- [Task data]:

/-- A sector of a data band placed: its write position, its rewrite's count, the zone's write pointer (R253, R257, R267). -/
def placedInBand (r : Report) (s : State) : State :=
  let b := r.band
  let x := s.band b
  let pos := (r.track - bandTrack s b) * (bandShape s b).1 + r.index + 1
  let data := bandDataAt s b r.track r.index
  let s := s.setBand b { x with pos := max x.pos pos, seq := max x.seq r.seq, valid := x.valid + (if x.state = 1 ∧ data.isSome then 1 else 0) }
  let s := s.onBnd (fun n => { n with rewrites := n.rewrites.map (fun w => if w.new = b then { w with placed := w.placed + 1 } else w) })
  let s := if x.state = 3 ∧ data.isSome then s.onBuf (fun u => { u with copies := smErase r.lba u.copies }) else s
  let s := match x.state, x.logical, data with
    | 1, some l, some d =>
      let y := s.lband l
      let s := markClean r.lba r.seq (s.setLband l { y with wp := max y.wp (d + 1), seq := max y.seq r.seq })
      if d + 1 = bandSectors s then bandState b 2 s else s
    | _, _, _ => s
  if pos = bandSize s b then disturbNeighbours b s else s

/-- A sector of a media-cache log placed (R255, R258, R262). -/
def placedInLog (r : Report) (s : State) : State :=
  let a := (s.band r.band).act
  match bandDataAt s r.band r.track r.index with
  | some d =>
    let idx := logIndex s a r.band d
    let newer := match mciFind s r.lba with | some e => decide (r.seq < extentSeq e r.lba) | none => false
    let s := journal { jentry 0x01 with act := a, count := 1, seq := r.seq, x := r.lba, arg0 := locOf a idx } s
    let s := if newer then s else mciPlace r.lba a idx r.seq s
    let l := lbandOf s r.lba
    let y := s.lband l
    let s := s.setLband l { y with seq := max y.seq r.seq }
    evalBand r.band (markClean r.lba r.seq (s.onBuf (fun u => { u with copies := smErase r.lba u.copies })))
  | none => s

/-- A sector reported placed (R145), by the kind of its band: data or spare band, media cache, journal, map slot. -/
def bndPlaced (r : Report) (s : State) : State :=
  match (runOf s r.band).map (fun x => x.kind) with
  | some 5 =>
    let relocated := if h : r.lane < 4 then (s.act ⟨r.lane, h⟩).items.any (fun i => i.req.for_ == .relocate && i.req.kind == 1) else false
    let s := placedInLog r s
    if relocated then s.count F.BND_CNT_RELOC_PLACED else s
  | some 4 => s.onBnd (fun b => { b with flush := b.flush.map (fun f => { f with left := f.left - 1 }) })
  | some 2 => s.onBnd (fun b => { b with image := b.image.map (fun p => (p.1, p.2 - 1)) })
  | some 3 => s.onBnd (fun b => { b with image := b.image.map (fun p => (p.1, p.2 - 1)) })
  | some 6 =>
    -- a replaced sector of the journal or of a map image (R260)
    let journalled := if h : r.lane < 4 then (s.act ⟨r.lane, h⟩).items.any (fun i => i.req.for_ == .journal && i.req.band == r.band) else false
    if journalled then s.onBnd (fun b => { b with flush := b.flush.map (fun f => { f with left := f.left - 1 }) })
    else s.onBnd (fun b => { b with image := b.image.map (fun p => (p.1, p.2 - 1)) })
  | _ => placedInBand r s

/-! ### Relocation (R260, R261) -/

/-- Actuators of a namespace's set in order (R261, R311). -/
def setOf (s : State) (lba : Nat) : List Lane := match nsOfLba s lba with | some (_, e) => actsOf e.set_ | none => []

/-- A conventional sector that fails for good is replaced from the pool of its actuator (R260, R297). -/
def poolReplace (a : Lane) (s : State) : State :=
  let used := s.bnd.poolUsed.get a + 1
  let have_ := match bandsSec s with | some b => b.sectPool.getD a.val 0 | none => 0
  let s := s.onBnd (fun b => { b with poolUsed := setV b.poolUsed a used })
  if have_ ≤ used then (s.flag ((F.BND_SPARE_EVT_SECT_EMPTY).bit a)).cond F.GLB_MODE_COND_SPARES_OUT else s

/-- SEQ of the current copy of an LBA that lies in a rewritten band (R254, R259): its band's SEQ_R0 and its position. -/
def bandSeq (s : State) (lba : Nat) : Option Nat :=
  match resolve s lba with
  | .band b d => if (s.band b).state = 2 ∧ (s.band b).seq0 ≠ 0 then some ((s.band b).seq0 + bandPosition s b d) else none
  | _ => none

/-- A newer version of an LBA is in the write cache or placed on the media (R260). -/
def newerThan (s : State) (lba seq : Nat) : Bool :=
  (match cacheGet s lba with | some c => c.dirty && c.seq != some seq | none => false) ||
  (match mciFind s lba with | some e => decide (seq < extentSeq e lba) | none => (match bandSeq s lba with | some q => decide (seq < q) | none => false))

/-- The LBA at a data sector of a band or of a log, as the map has it (R273, R292). -/
def lbaAt (s : State) (b d : Nat) : Option Nat :=
  match (runOf s b).map (fun r => r.kind) with
  | some 5 =>
    let a := (s.band b).act
    let i := logIndex s a b d
    (s.bnd.mci.find? (fun e => match e.loc with | some (x, j) => x == a && decide (j ≤ i) && decide (i < j + e.len) | none => false)).map
      (fun e => match e.loc with | some (_, j) => e.first + (i - j) | none => 0)
  | some 0 => (s.band b).logical.map (fun l => l * bandSectors s + d)
  | some 1 => (s.band b).logical.map (fun l => l * bandSectors s + d)
  | _ => none

/-- The report with the band, LBA and SEQ that its place says, where the sector's own descriptor gave none. -/
def resolveReport (r : Report) (s : State) : Report :=
  match bandOfTrack s r.lane r.head r.track with
  | some b =>
    let lba := if r.lba = 0 then ((bandDataAt s b r.track r.index).bind (lbaAt s b)).getD 0 else r.lba
    let seq := if r.seq ≠ 0 then r.seq
      else match mciFind s lba with | some e => extentSeq e lba | none => (bandSeq s lba).getD (s.lband (lbandOf s lba)).seq
    { r with band := b, lba := lba, seq := seq }
  | none => r

/-- A journal or map-image sector written again in a sector of its actuator's spare-sector pool (R260). DESIGN CHOICE: with the pool used up, that copy
is given up and the other one stands (log 40). `none`: it waits, for a free counter value. -/
def relocateFixed (for_ : WorkFor) (cls fn : Nat) (r : Report) (s : State) : Option State :=
  if h : r.lane < 4 then
    let a : Lane := ⟨r.lane, h⟩
    let used := s.bnd.poolUsed.get a
    match (bandsOfKind s r.lane 6)[used / max 1 (bandSectors s)]?, (match bandsSec s with | some b => decide (used < b.sectPool.getD r.lane 0) | none => false) with
    | some b, true =>
      match takeSeq 1 s with
      | some (seq, s) => some (request (writeReq s for_ cls fn b (used % bandSectors s) 1 r.lba seq) (poolReplace a s))
      | none => none
    | _, _ => some (bndPlaced r (poolReplace a s))
  else some (bndPlaced r s)

/-- Commands admitted and not completed whose version of an LBA stands in the write cache and waits to be placed (R366, R369). -/
def throughSlots (s : State) (lba : Nat) : List Nat :=
  match cacheGet s lba with
  | some c => slotsWhere s (fun x => x.admitted && x.result.isNone && writesThrough s x && x.fon == some c.fon && runsTouch x.writes lba)
  | none => []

- [Work instruction]:
Take the stretch of lines above from the one containing "let b := r.band" through the one containing "let newer := match" and repeat it exactly, adding no other line.

- [Reply to the exercise]:
  let b := r.band
  let x := s.band b
  let pos := (r.track - bandTrack s b) * (bandShape s b).1 + r.index + 1
  let data := bandDataAt s b r.track r.index
  let s := s.setBand b { x with pos := max x.pos pos, seq := max x.seq r.seq, valid := x.valid + (if x.state = 1 ∧ data.isSome then 1 else 0) }
  let s := s.onBnd (fun n => { n with rewrites := n.rewrites.map (fun w => if w.new = b then { w with placed := w.placed + 1 } else w) })
  let s := if x.state = 3 ∧ data.isSome then s.onBuf (fun u => { u with copies := smErase r.lba u.copies }) else s
  let s := match x.state, x.logical, data with
    | 1, some l, some d =>
      let y := s.lband l
      let s := markClean r.lba r.seq (s.setLband l { y with wp := max y.wp (d + 1), seq := max y.seq r.seq })
      if d + 1 = bandSectors s then bandState b 2 s else s
    | _, _, _ => s
  if pos = bandSize s b then disturbNeighbours b s else s

/-- A sector of a media-cache log placed (R255, R258, R262). -/
def placedInLog (r : Report) (s : State) : State :=
  let a := (s.band r.band).act
  match bandDataAt s r.band r.track r.index with
  | some d =>
    let idx := logIndex s a r.band d
    let newer := match mciFind s r.lba with | some e => decide (r.seq < extentSeq e r.lba) | none => false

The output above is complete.